Seamless Deployment of the models to Production
Rohit Adhikari (~rohit40) |
Seamless Deployment of the ML models to Production:
As the major challenge in Machine Learning is to deploy your model to production. Most of the models were developed after the research done by Data Scientist and ML Engineers in their local system and when they plan to deploy it in production they face a lot of challenges in integrating the models with the application, retraining of models, monitoring of models, versioning of models, etc. This is the reason 80-85% of the model doesn't go into production.
MLOps is the solution to overcome this issue as it empowers the data scientist and software engineer to bring the ML models to Production. It also enables you to track, version, audit, re-use every stage in your Machine Learning lifecycle, and provide orchestration services to streamline this workflow.
How MLOps is different from DevOps?
Data/model versioning != code versioning, how to version the data sets as the schema and origin data change
Model reuse is different from software reuse, as models must be re-tuned based on input data/scenario.
To reuse a model you may need to fine-tune on it (meaning you need the training pipeline)
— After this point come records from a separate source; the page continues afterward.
-- ==== Sys2Proof/Machine/Markers.lean ====
section
/-! DEFINITION. The marker unit (spec/06): definition, removal, and the marker unit's part of a tick. -/

namespace Sys2Proof.Machine

/-- Change marker `n`. -/
def Panel.setMarker (n : Fin 2) (m : Marker) (p : Panel) : Panel := { p with markers := p.markers.set n.val m }

/-- The on-state that follows from the counter and the on-time (R125). -/
def Marker.onByCounter (m : Marker) : Bool := decide (m.counter < m.onTime)

/-- Marker `n` leaves the overlay, if it is active and on; its rows are taken in ascending order (R127, R128). -/
def Panel.removeMarker (n : Fin 2) (p : Panel) : Panel :=
  let m := p.markers[n.val]
  let gone := p.setMarker n { m with active := false, on := false }
  if m.inverts then Panel.joinRows m.rows gone else gone

/-- A marker as a MARK record defines it (R127). -/
def Marker.defined (x y w h period onTime : Nat) : Marker :=
  { active := true, x := x, y := y, w := w, h := h, period := period, onTime := onTime, counter := 0
    on := decide (0 < onTime) }

/-- MARK at the marker unit: the removal first, then the definition (R107, R127). -/
def Panel.defineMarker (n : Fin 2) (m : Marker) (p : Panel) : Panel :=
  let added := (p.removeMarker n).setMarker n m
  if m.on then Panel.joinRows m.rows added else added

/-- A marker after one counted tick: the counter of an active one advances, and its on-state follows (R124, R126). -/
def Marker.advance (m : Marker) : Marker :=
  if m.active then
    let ticked := { m with counter := if m.counter + 1 = m.period then 0 else m.counter + 1 }
    { ticked with on := ticked.onByCounter }
  else m

/-- The next counted tick turns the on-state over (R126). -/
def Marker.flipsNext (m : Marker) : Bool := m.advance.on != m.on

/-- A counted tick at marker `n`: it advances, and at a flip its whole rectangle enters or leaves the overlay and the rows
are taken in ascending order (R126, R129). -/
def Panel.tickMarker (n : Fin 2) (p : Panel) : Panel :=
  let m := p.markers[n.val]
  let ticked := p.setMarker n m.advance
  if m.flipsNext then Panel.joinRows m.rows ticked else ticked

/-- The marker unit takes a tick: it is counted only while the engine is RUNNING, marker 0 with its joins before marker 1
(R126, R131). -/
def tickMarkers (s : State) : State :=
  if s.work.port.engine = .running then changePanel (fun p => (p.tickMarker 0).tickMarker 1) s else s

end Sys2Proof.Machine
end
Models tend to decay over time & you need the ability to retrain them on demand to ensure they remain useful in a production context.
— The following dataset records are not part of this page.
/-- SETMODE, SETCLIP and SETTEXT that pass their checks set their fields of the lane context and change nothing else
before their preemption point. -/
def Obligations.SettingRecordsSetTheContext : Prop :=
  ∀ (n : LaneNo) (s : State) (head : Word),
    (∀ (m : DrawMode) (code : Nat),
      (m, code) ∈ [(DrawMode.set, 0), (DrawMode.clear, 1), (DrawMode.replace, 2), (DrawMode.invert, 3)] →
      s.MeetsRecord n [head] → recordKind head = .setmode → (recordImmediate head).toNat = code →
      exec .setmode s = .next (pointInside n (s.modLane n fun l =>
        { l with context := { l.context with mode := m } }.recordTaken 1))) ∧
    (∀ x0 y0 x1 y1 : Word, s.MeetsRecord n [head, x0, y0, x1, y1] → recordKind head = .setclip →
      0 ≤ x0.toInt → x0.toInt ≤ x1.toInt → x1.toInt ≤ 511 → 0 ≤ y0.toInt → y0.toInt ≤ y1.toInt → y1.toInt ≤ 511 →
      exec .setclip s = .next (pointInside n (s.modLane n fun l =>
        { l with context := { l.context with
          clipX0 := x0.toNat, clipY0 := y0.toNat, clipX1 := x1.toNat, clipY1 := y1.toNat } }.recordTaken 5))) ∧
    (s.MeetsRecord n [head] → recordKind head = .settext →
      (head.extractLsb' 2 2 = 1 ∨ head.extractLsb' 2 2 = 2) →
      exec .settext s = .next (pointInside n (s.modLane n fun l =>
        { l with context := { l.context with
          glyphSet := (head.extractLsb' 0 2).toFin, scale := (head.extractLsb' 2 2).toNat
          wrap := head.getLsbD 4 } }.recordTaken 1)))

/-- A record that runs past the body ends the block with BAD_RECORD and no further word is read; a record of which a word
cannot be read, the head or a later one, for a parity error or no answer, ends the block with MEMORY before it has any effect,
and the failure of unit ENGINE is reported with the lane and the address of the word. A head that cannot be read ends the block
whichever of the sixteen commands stands for the record (the model's reading, log 8). -/
def Obligations.RecordThatCannotBeReadEndsTheBlock : Prop :=
  ∀ (n : LaneNo) (s : State) (c : Instr) (k : RecordKind), (c, k) ∈ recordCommands → s.awake → s.work.quiet →
    s.work.servedLane = some n → (s.progressOf n).inHand = none →
    (s.progressOf n).nextWord < (s.progressOf n).bodyLength →
    let first := (s.progressOf n).nextWord
    let head := s.work.mem.readWord (s.work.bodyAddress n first)
    let length := recordLength k (recordImmediate head)
    (recordKind head = k → (s.progressOf n).bodyLength < first + length → exec c s = .next (endBlock n .badRecord s)) ∧
    (∀ (i : Nat) (answer : BusAnswer) (kind : Word), answer.FailsRead kind →
      i = 0 ∨ (recordKind head = k ∧ first + length ≤ (s.progressOf n).bodyLength ∧ i < length) →
      exec c (s.onWork (Work.withFailure i answer)) = .next (endBlock n .memory (s.onWork
        (Work.failureNoted kind 1 (BitVec.ofNat 16 n.val) (s.work.bodyAddress n (first + i))))))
DevOps = Development + Operations
MLOps = Machine Learning(Data and Model) + Development + Operations
Key Challenges to solve with MLOps?
Model reproducibility & versioning:
Track, snapshot & manage assets used to create the model
Enable collaboration and sharing of ML pipelines
Model audibility & explainability:
Maintain asset integrity & persist access control logs
Certify model response meets regulatory & adversarial standards
Model packaging & validation:
Support model portability across a variety of platforms
Certify model performance meets functional and latency requirements
Model deployment & monitoring:
Release models with confidence
Monitor & know when to retrain by analyzing signals such as data drift
How to build your MLOps platform?
Collaboration Tool + Development & Deployment Tools + Monitoring and Operations Tools
Knowledge of Machine Learning life cycle Understanding of dockers to containerize the image Basic knowledge of Kubernetes Understanding of Kubeflow - Machine Learning workflow to develop, deploy and serve the machine learning models
I'm a Sr. Data Scientist, worked on different projects Machine learning, Deep Learning, Computer Vision, and MLOps. Passionate about building intelligent machines using AI ML and deploy them seamlessly to the productions so that it can be easily used for inference. Holding a Masters Degree in Computer Application and PGP in Big Data and Machine Learning.